* [Task material]
= = = = =

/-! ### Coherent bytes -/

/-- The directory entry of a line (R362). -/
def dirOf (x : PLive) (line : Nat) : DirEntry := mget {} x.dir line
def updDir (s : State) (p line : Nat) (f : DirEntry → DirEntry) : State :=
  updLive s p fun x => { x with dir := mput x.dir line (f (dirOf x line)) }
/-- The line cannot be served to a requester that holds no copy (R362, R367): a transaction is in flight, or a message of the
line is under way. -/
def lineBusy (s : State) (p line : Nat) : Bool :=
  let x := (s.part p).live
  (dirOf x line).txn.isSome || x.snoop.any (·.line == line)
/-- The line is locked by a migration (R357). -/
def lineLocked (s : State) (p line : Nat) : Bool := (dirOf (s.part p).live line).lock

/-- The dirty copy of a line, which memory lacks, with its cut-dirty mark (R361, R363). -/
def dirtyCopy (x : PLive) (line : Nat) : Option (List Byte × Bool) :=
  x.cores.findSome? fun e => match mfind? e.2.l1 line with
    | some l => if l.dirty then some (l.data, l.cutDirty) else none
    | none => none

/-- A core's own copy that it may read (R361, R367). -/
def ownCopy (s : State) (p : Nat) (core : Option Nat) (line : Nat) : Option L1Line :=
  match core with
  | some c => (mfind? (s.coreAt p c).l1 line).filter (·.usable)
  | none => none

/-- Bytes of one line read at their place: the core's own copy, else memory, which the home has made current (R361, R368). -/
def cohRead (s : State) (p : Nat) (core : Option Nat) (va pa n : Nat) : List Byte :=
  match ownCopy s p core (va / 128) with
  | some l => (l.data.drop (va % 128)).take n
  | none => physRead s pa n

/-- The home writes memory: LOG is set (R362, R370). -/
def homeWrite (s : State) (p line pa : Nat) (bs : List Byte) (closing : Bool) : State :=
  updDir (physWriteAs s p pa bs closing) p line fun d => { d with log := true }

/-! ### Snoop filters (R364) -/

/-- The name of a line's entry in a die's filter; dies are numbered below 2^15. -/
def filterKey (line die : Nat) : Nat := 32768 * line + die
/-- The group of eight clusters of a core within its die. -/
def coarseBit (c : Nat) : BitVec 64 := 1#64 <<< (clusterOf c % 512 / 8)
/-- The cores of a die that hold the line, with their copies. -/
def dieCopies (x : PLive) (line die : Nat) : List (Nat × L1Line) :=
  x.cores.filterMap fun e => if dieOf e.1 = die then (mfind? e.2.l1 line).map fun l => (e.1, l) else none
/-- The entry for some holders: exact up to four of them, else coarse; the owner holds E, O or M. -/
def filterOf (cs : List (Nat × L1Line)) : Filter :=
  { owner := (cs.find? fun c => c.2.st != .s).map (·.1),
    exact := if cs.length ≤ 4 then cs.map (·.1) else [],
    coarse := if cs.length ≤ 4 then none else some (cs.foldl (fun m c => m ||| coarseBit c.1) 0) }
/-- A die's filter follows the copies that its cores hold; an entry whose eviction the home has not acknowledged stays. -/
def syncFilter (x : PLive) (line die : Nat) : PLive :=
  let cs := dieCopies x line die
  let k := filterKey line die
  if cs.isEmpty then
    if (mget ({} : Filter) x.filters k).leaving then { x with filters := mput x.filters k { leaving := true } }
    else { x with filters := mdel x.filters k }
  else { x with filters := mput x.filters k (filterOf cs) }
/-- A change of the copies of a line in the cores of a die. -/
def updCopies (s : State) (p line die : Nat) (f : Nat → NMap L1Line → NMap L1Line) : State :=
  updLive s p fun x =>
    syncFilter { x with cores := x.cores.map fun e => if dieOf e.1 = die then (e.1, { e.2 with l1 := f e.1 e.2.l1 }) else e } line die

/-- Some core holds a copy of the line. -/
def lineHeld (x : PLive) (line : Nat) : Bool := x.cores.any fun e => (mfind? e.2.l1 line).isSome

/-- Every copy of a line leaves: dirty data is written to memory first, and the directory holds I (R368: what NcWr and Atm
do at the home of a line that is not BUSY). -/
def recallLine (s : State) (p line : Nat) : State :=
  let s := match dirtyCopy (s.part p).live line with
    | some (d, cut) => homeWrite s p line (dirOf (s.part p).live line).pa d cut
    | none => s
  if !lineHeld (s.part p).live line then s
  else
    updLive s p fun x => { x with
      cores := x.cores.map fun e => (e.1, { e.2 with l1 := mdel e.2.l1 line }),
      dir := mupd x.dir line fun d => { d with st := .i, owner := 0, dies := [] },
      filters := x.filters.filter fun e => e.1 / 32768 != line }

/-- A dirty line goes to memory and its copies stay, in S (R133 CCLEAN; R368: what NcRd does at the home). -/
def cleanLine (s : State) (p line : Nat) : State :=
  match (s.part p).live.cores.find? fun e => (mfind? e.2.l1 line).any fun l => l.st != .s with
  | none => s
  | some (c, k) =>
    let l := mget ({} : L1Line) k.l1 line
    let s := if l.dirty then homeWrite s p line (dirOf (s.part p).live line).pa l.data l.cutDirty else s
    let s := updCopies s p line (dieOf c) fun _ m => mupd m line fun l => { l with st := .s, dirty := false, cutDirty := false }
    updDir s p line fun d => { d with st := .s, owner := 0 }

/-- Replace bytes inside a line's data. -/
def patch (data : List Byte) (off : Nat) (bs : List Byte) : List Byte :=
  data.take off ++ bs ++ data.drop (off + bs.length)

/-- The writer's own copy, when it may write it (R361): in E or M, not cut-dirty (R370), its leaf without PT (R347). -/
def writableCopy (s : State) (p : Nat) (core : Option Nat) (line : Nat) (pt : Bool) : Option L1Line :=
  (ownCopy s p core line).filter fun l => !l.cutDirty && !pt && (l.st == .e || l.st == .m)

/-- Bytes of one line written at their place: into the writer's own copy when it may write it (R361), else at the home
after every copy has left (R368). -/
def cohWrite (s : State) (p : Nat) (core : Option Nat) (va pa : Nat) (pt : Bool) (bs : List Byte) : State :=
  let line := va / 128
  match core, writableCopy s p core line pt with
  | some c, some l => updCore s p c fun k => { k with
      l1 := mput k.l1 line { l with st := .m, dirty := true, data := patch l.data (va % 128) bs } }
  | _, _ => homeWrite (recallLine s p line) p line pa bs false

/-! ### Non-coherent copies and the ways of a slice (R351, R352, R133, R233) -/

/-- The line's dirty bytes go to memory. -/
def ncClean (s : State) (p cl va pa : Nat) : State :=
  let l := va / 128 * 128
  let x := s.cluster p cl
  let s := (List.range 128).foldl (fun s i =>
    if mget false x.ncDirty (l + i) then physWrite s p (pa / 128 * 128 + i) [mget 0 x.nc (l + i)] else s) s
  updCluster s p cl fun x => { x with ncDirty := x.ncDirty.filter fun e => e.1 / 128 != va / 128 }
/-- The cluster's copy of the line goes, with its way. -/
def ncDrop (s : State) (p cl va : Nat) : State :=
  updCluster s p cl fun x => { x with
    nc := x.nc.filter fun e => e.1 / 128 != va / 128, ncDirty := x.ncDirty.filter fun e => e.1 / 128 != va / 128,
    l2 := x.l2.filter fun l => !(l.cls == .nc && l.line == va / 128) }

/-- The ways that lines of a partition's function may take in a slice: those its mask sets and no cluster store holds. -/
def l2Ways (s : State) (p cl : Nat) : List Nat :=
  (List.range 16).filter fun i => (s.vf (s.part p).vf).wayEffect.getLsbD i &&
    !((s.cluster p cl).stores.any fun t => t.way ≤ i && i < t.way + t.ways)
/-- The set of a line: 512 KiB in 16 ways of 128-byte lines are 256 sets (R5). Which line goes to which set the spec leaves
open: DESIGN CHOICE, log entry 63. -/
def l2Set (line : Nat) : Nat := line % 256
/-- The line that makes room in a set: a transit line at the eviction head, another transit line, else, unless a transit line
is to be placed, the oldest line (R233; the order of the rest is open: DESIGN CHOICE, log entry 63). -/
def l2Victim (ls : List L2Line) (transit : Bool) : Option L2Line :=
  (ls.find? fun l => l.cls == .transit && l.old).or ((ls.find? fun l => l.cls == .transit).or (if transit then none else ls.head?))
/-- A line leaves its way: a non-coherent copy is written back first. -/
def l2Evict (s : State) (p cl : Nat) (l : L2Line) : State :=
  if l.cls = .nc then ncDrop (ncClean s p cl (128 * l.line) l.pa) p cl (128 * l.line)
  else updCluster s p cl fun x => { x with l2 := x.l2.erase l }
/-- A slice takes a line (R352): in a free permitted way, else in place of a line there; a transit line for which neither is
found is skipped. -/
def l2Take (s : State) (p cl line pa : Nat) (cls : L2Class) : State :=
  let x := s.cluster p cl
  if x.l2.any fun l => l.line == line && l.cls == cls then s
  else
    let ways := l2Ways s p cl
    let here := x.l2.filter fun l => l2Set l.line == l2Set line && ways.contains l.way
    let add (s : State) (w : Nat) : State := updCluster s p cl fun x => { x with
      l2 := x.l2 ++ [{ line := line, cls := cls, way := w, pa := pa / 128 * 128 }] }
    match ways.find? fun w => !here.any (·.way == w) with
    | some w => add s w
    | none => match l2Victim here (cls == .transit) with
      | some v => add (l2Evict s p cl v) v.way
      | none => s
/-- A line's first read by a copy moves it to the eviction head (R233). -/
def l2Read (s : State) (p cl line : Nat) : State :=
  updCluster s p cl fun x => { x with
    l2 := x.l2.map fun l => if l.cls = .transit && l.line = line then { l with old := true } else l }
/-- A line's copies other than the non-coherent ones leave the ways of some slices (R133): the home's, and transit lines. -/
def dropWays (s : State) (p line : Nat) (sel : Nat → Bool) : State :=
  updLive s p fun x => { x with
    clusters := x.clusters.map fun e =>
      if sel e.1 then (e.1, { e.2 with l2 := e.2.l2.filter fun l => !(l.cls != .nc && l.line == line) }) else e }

= = = = =

* [Exercise aim] Give back, unchanged, the run of lines in the listing above that begins at the line containing "def l2Set (line : Nat) : Nat := line % 256" and ends at the line containing "l2 := x.l2 ++", both included.

* [Written answer]
def l2Set (line : Nat) : Nat := line % 256
/-- The line that makes room in a set: a transit line at the eviction head, another transit line, else, unless a transit line
is to be placed, the oldest line (R233; the order of the rest is open: DESIGN CHOICE, log entry 63). -/
def l2Victim (ls : List L2Line) (transit : Bool) : Option L2Line :=
  (ls.find? fun l => l.cls == .transit && l.old).or ((ls.find? fun l => l.cls == .transit).or (if transit then none else ls.head?))
/-- A line leaves its way: a non-coherent copy is written back first. -/
def l2Evict (s : State) (p cl : Nat) (l : L2Line) : State :=
  if l.cls = .nc then ncDrop (ncClean s p cl (128 * l.line) l.pa) p cl (128 * l.line)
  else updCluster s p cl fun x => { x with l2 := x.l2.erase l }
/-- A slice takes a line (R352): in a free permitted way, else in place of a line there; a transit line for which neither is
found is skipped. -/
def l2Take (s : State) (p cl line pa : Nat) (cls : L2Class) : State :=
  let x := s.cluster p cl
  if x.l2.any fun l => l.line == line && l.cls == cls then s
  else
    let ways := l2Ways s p cl
    let here := x.l2.filter fun l => l2Set l.line == l2Set line && ways.contains l.way
    let add (s : State) (w : Nat) : State := updCluster s p cl fun x => { x with
      l2 := x.l2 ++ [{ line := line, cls := cls, way := w, pa := pa / 128 * 128 }] }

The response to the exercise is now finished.